Steuben Glass Works is founded at Corning, N.Y., by English-born designer Frederick Carder, 40, and a partner. Carder specializes initially in colorful art nouveau glass, and his lustrous Aurene technique will produce products that rival in their iridescent color the Favrile designs of Louis Comfort Tiffany, now 55 (see 1878). Carder will head the firm until 1933 and not retire until he is 96 (see 1933).

theater, film

Theater: The Hour-Glass by W. B. Yeats and Lady Gregory 3/14 at Dublin's Moleworth Hall; The King's Threshold by Yeats and Lady Gregory 3/14 at Dublin's Moleworth Hall; Saturday Night (La noche del sábado) by Jacinto Benavente 3/17 at Madrid's Teatro Español; Little Mary by James M. Barrie 9/24 at Wyndham's Theatre, London, with Nina Boucicault, Gerald du Maurier, 207 perfs.; In the Shadow of the Glen by Irish playwright John Millington Synge, 32, 10/8 at Moleworth Hall; Rose Bernd by Gerhart Hauptmann 10/31 at Berlin's Deutsches Theater; The County Chairman by George Ade 11/24 at Wallack's Theater, New York, 222 perfs.; Quality Street by James M. Barrie 11/28 at London's Vaudeville Theatre, with Charles Daly, Ellaline Terriss, Irene Rooke, Henrietta Watson, 457 perfs; Sweet Kitty Bellairs by David Belasco (who has adapted Agnes Castle's The Bath Comedy) 12/9 at New York's Belasco Theater, with Indiana-born actor James Carew, 27, Wheeling, W. Va.-born actress Henrietta Crosman, 42, Louisville, Ky.-born ingénu Shelly Hull, 18, 412 perfs.; Merely Mary Ann by Israel Zangwill 12/28 at New York's Garden Theater (to Criterion Theater 2/15/1904, to Garrick Theater 4/4/1904), with Eleanor Robson, San Francisco-born ingénue Laura Hope Crews, 24, 148 perfs.; Glad of It by Clyde Fitch 12/28 at New York's Savoy Theater, with John Barrymore, 21, 32 perfs. A nephew of actor John Drew, Barrymore is the younger brother of Lionel, 25, and Ethel, 24, who have been on the stage since ages 6 and 14 respectively. "The Great Profile" will become a matinee idol and gain fame for his performance of Hamlet beginning in 1924.

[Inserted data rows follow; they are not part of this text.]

-- ==== Sys2Proof/Config.lean ====
section
/-! DEFINITION. The sizes the manual fixes for the part. The manual leaves no value open inside the engine, so there is no
opaque constant here: what it leaves open (orders, paces, the content of system memory) comes in with the commands
(log 4, 5, 13). -/

namespace Sys2Proof.Config

/-- Words of the sample store (R1). -/
def storeWords : Nat := 32768

/-- One past the last byte address of system memory (R51, R82, R172). -/
def addrTop : Nat := 2 ^ 32

/-- Most entries of the chain cache that may be pinned (R80, R87). -/
def maxPins : Nat := 7

/-- Most samples GATHER holds (R95, R109). -/
def gatherMax : Nat := 16

/-- Bytes of the setup record (R172). -/
def setupBytes : Nat := 128

/-- Largest value of the 16-bit saturating counters OVRCNT, UNDCNT, FOLDCNT and CLIPS (R2, R95, R151). -/
def counterMax : Nat := 65535

/-- Lengths a submission ring may have (R27, R170). -/
def queueSizes : List Nat := [16, 32, 64, 128, 256, 512, 1024]

/-- Lengths the completion ring may have (R151, R170). -/
def cqSizes : List Nat := [16, 32, 64, 128, 256, 512, 1024, 2048, 4096]

end Sys2Proof.Config
end

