-- ==== Sys2Proof/Machine/Streams.lean ====
section
/-! DEFINITION. The stream table (chapter 1): checks and readiness, port append and take, claim, release and commit, definition
and retirement, the binding mirror. -/

namespace Sys2Proof.Machine

open Sys2Proof

/-! ### Change notices and queries (R17, R18) -/

/-- The stream table sends the scheduler a change notice (R18). -/
def notify (s : State) (n : Fin 48) : State := { s with notices := s.notices ++ [n] }

/-- Role of a stream in a job (R17). -/
inductive Role where
  | input | output
  deriving DecidableEq, Repr

/-- Readiness query (R17). -/
def streamReady (r : StreamRec) (role : Role) (n : Nat) : Bool :=
  match role with
  | .input => r.defined && decide (n ≤ r.fill)
  | .output => r.defined && decide (n ≤ freeSpace r)

/-- The stream has the endpoint kind its role requires (R12, R52). -/
def endpointKindOk (r : StreamRec) : Role → Bool
  | .input => decide (r.consumer = .job)
  | .output => decide (r.producer = .job)

/-- The stream checks of R52 for one stream in one role: the status of the first that fails. -/
def streamCheck (r : StreamRec) (role : Role) (n : Nat) : Option Status :=
  if !r.defined then some .noStream
  else if !endpointKindOk r role then some .wrongEndpoint
  else if r.length - r.hist < n then some .blockTooLong
  else none

/-- Stream of an endpoint. -/
def endpointStream : Endpoint → Option (Fin 48)
  | .stream n => some n
  | .memory _ => none

/-- The STREAM inputs of a job, in record order. -/
def streamInputs (d : DataRec) : List (Fin 48) := d.inputs.filterMap endpointStream

/-- The STREAM endpoints of a job with their roles: inputs in record order, the output last (R12, R52). -/
def streamRoles (d : DataRec) : List (Fin 48 × Role) :=
  (streamInputs d).map (fun n => (n, .input)) ++ ((endpointStream d.output).map (fun n => (n, Role.output))).toList

/-- The streams a job names, each once. -/
def namedStreams (d : DataRec) : List (Fin 48) := ((streamRoles d).map Prod.fst).dedup

/-- The first failing stream check of a job (R52). -/
def jobCheck (s : State) (d : DataRec) : Option Status :=
  (streamRoles d).findSome? (fun x => streamCheck (s.stream x.1) x.2 d.n)

/-- A job is ready (R54). -/
def jobReady (s : State) (d : DataRec) : Bool :=
  (streamRoles d).all (fun x => streamReady (s.stream x.1) x.2 d.n)

/-! ### Port append and take (R6, R7, R9, R10) -/

/-- Reason of an overrun event (R7). -/
def overrunReason (r : StreamRec) : EvReason :=
  match r.policy with
  | .dropNew => .newDropped
  | .dropOld => if r.claimed then .newDroppedClaimed else .oldDropped

/-- The stream record after an overrun, before its event (R7). -/
def overrunRec (r : StreamRec) (frame : Word) : StreamRec :=
  let r1 := { r with ovrcnt := satSucc r.ovrcnt, stamp := frame, ovrarm := false }
  if overrunReason r = .oldDropped then
    { r1 with rdpos := (r.rdpos + 1) % r.length, wrpos := (r.wrpos + 1) % r.length }
  else r1

/-- A port append of a sample, carrying a frame counter value (R6, R7). -/
def portAppend (n : Fin 48) (frame : Word) (x : Sample) (s : State) : State :=
  let r := s.stream n
  if 1 ≤ freeSpace r then
    notify ({ s with store := storeWrite s.store (ringWord r r.wrpos) x }.setStream n
      { r with wrpos := (r.wrpos + 1) % r.length, fill := r.fill + 1, stamp := frame }) n
  else
    let s1 := s.setStream n (overrunRec r frame)
    let s2 := if overrunReason r = .oldDropped then { s1 with store := storeWrite s.store (ringWord r r.wrpos) x } else s1
    if r.ovrarm then raiseEvent s2 .streamOverrun n.val (overrunReason r) else s2

/-- The sample a port take returns: the oldest committed one, or IDLE on an underrun (R9, R10). -/
def takeSample (s : State) (n : Fin 48) : Sample :=
  let r := s.stream n
  if 1 ≤ r.fill then storeRead s.store (ringWord r r.rdpos) else r.idle

/-- The state after a port take, carrying a frame counter value (R9, R10). -/
def portTake (n : Fin 48) (frame : Word) (s : State) : State :=
  let r := s.stream n
  if 1 ≤ r.fill then
    notify (s.setStream n { r with rdpos := (r.rdpos + 1) % r.length, fill := r.fill - 1, stamp := frame }) n
  else
    let s1 := s.setStream n { r with undcnt := satSucc r.undcnt, stamp := frame, undarm := false }
    if r.undarm then raiseEvent s1 .streamUnderrun n.val .empty else s1

/-! ### Claim, release and commit (R12, R14, R16) -/

/-- Result of a claim request (R12). -/
inductive ClaimResult where
  | granted
  | unready
  | failed (st : Status)
  deriving DecidableEq, Repr

/-- First failing condition of one stream of a claim request. -/
def claimOne (r : StreamRec) (role : Role) (n : Nat) : ClaimResult :=
  match streamCheck r role n with
  | some st => .failed st
  | none => if streamReady r role n then .granted else .unready

/-- First failing condition of the first failing stream. -/
def claimAll (s : State) (n : Nat) : List (Fin 48 × Role) → ClaimResult
  | [] => .granted
  | x :: rest =>
      match claimOne (s.stream x.1) x.2 n with
      | .granted => claimAll s n rest
      | other => other

/-- What a claim request of a job answers (R12). -/
def claimResult (s : State) (d : DataRec) : ClaimResult := claimAll s d.n (streamRoles d)

/-- Set or clear CLAIMED on streams. -/
def setClaims (b : Bool) : List (Fin 48) → State → State
  | [], s => s
  | n :: rest, s => setClaims b rest (s.setStream n { s.stream n with claimed := b })

/-- A change notice for each of some streams. -/
def notifyAll (ns : List (Fin 48)) (s : State) : State := { s with notices := s.notices ++ ns }

/-- Release of a job's streams (R14). -/
def releaseStreams (d : DataRec) (s : State) : State :=
  notifyAll (namedStreams d) (setClaims false (namedStreams d) s)

/-- Commit of an input stream (R16). -/
def commitInput (n : Nat) (r : StreamRec) : StreamRec := { r with rdpos := (r.rdpos + n) % r.length, fill := r.fill - n }

/-- Commit of the output stream (R16). -/
def commitOutput (n : Nat) (r : StreamRec) : StreamRec := { r with wrpos := (r.wrpos + n) % r.length, fill := r.fill + n }

/-- Commit of one stream in its role. -/
def commitRole (n : Nat) (role : Role) (r : StreamRec) : StreamRec :=
  match role with
  | .input => commitInput n r
  | .output => commitOutput n r

/-- Commit of streams in their roles. -/
def commitRoles (n : Nat) : List (Fin 48 × Role) → State → State
  | [], s => s
  | (x, role) :: rest, s => commitRoles n rest (s.setStream x (commitRole n role (s.stream x)))

/-- Commit of a job's streams: positions and fills move, claims are cleared, notices are sent (R16). -/
def commitStreams (d : DataRec) (s : State) : State := releaseStreams d (commitRoles d.n (streamRoles d) s)

/-! ### Definition and retirement (R19 to R22) -/

/-- Two word ranges share a word. -/
def rangesMeet (a la b lb : Nat) : Bool := decide (a < b + lb) && decide (b < a + la)

/-- The placement meets the ring of a DEFINED stream other than `n` (R19). -/
def placementMeets (s : State) (n : Fin 48) (base length : Nat) : Bool :=
  streamIds.any (fun m => m != n && (s.stream m).defined && rangesMeet base length (s.stream m).base (s.stream m).length)

/-- The store words of the history of a ring at definition, with 0 (R20). -/
def historyZeroes (base length hist : Nat) : List (Nat × Sample) :=
  (List.range hist).map (fun i => ((base + (length - hist + i)) % Config.storeWords, 0))

/-- A stream as DEFINE_STREAM sets it (R20). -/
def definedStream (base length hist : Nat) (producer : Producer) (consumer : Consumer) (policy : OverrunPolicy)
    (idle : Sample) : StreamRec :=
  { StreamRec.free with
    defined := true, base, length, hist, producer, consumer, policy, idle, ovrarm := true, undarm := true }

/-- A retire's status (R21). -/
def retireStatus (r : StreamRec) : Status :=
  if !r.defined then .noStream
  else if r.claimed then .inUse
  else if r.rxbind.isSome || r.txbind.isSome then .bound
  else .ok

/-- Rearm of a stream after its snapshot was accepted (R24). -/
def rearmStream (r : StreamRec) : StreamRec := { r with ovrcnt := 0, undcnt := 0, ovrarm := true, undarm := true }

/-! ### Binding mirror (R26) -/

/-- The mirror of a stream for a direction. -/
def mirror (r : StreamRec) : Dir → Option BindMirror
  | .rx => r.rxbind
  | .tx => r.txbind

/-- Write the mirror of a stream for a direction (R26). -/
def setMirror (n : Fin 48) (dir : Dir) (m : Option BindMirror) (s : State) : State :=
  match dir with
  | .rx => s.setStream n { s.stream n with rxbind := m }
  | .tx => s.setStream n { s.stream n with txbind := m }

end Sys2Proof.Machine
end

Film: Edwin S. (Stratton) Porter's The Great Train Robbery is the first motion picture to tell a complete story (see 1896). Produced by Edison Studios and photographed at the Paterson, N.J., freight yards of the Delaware & Lackawanna Railroad, the 800-foot-long, 12-minute epic opens in October and establishes a pattern of suspense drama that future moviemakers will follow; the American Mutoscope & Bioscope Co. has opened Kit Carson 3 weeks earlier (September 21) and it runs for 21 minutes with 11 scenes depicting the late explorer-Indian fighter. (A reel of 35-millimeter film holds roughly 1,000 feet and runs for about 10 minutes, so a 21-minute film is a "two-reeler.")

music

Opera: L'Etranger (The Stranger) 1/7 at the Théâtre de la Monnaie, Brussels, with music by Vincent d'Indy; Adelina Patti begins her final American tour 11/4 at New York's Carnegie Hall; Tiefland (The Lowlands) 11/15 at Prague's Neues Deutsches Theater, with music by German composer Eugen d'Albert, 39.

Enrico Caruso makes his New York debut November 21, singing Rigoletto at the 20-year-old Metropolitan Opera House. The Italian tenor has made a worldwide reputation since his debut at Milan's Teatro alla Scala in 1899, will be the Met's leading tenor for years, and will have a repertoire of more than 40 operatic roles (see 1902; Victrola, 1906).

Composer Hugo Wolf dies in a Vienna mental asylum February 22 at age 42; soprano Sibyl Sanderson at Pais May 15 at age 37; mezzo-soprano Rosine Stoltz at Paris July 28 at age 97.

Cantata: "Hiawatha" by English composer Samuel Coleridge-Taylor, 28, 11/16 at Washington, D.C.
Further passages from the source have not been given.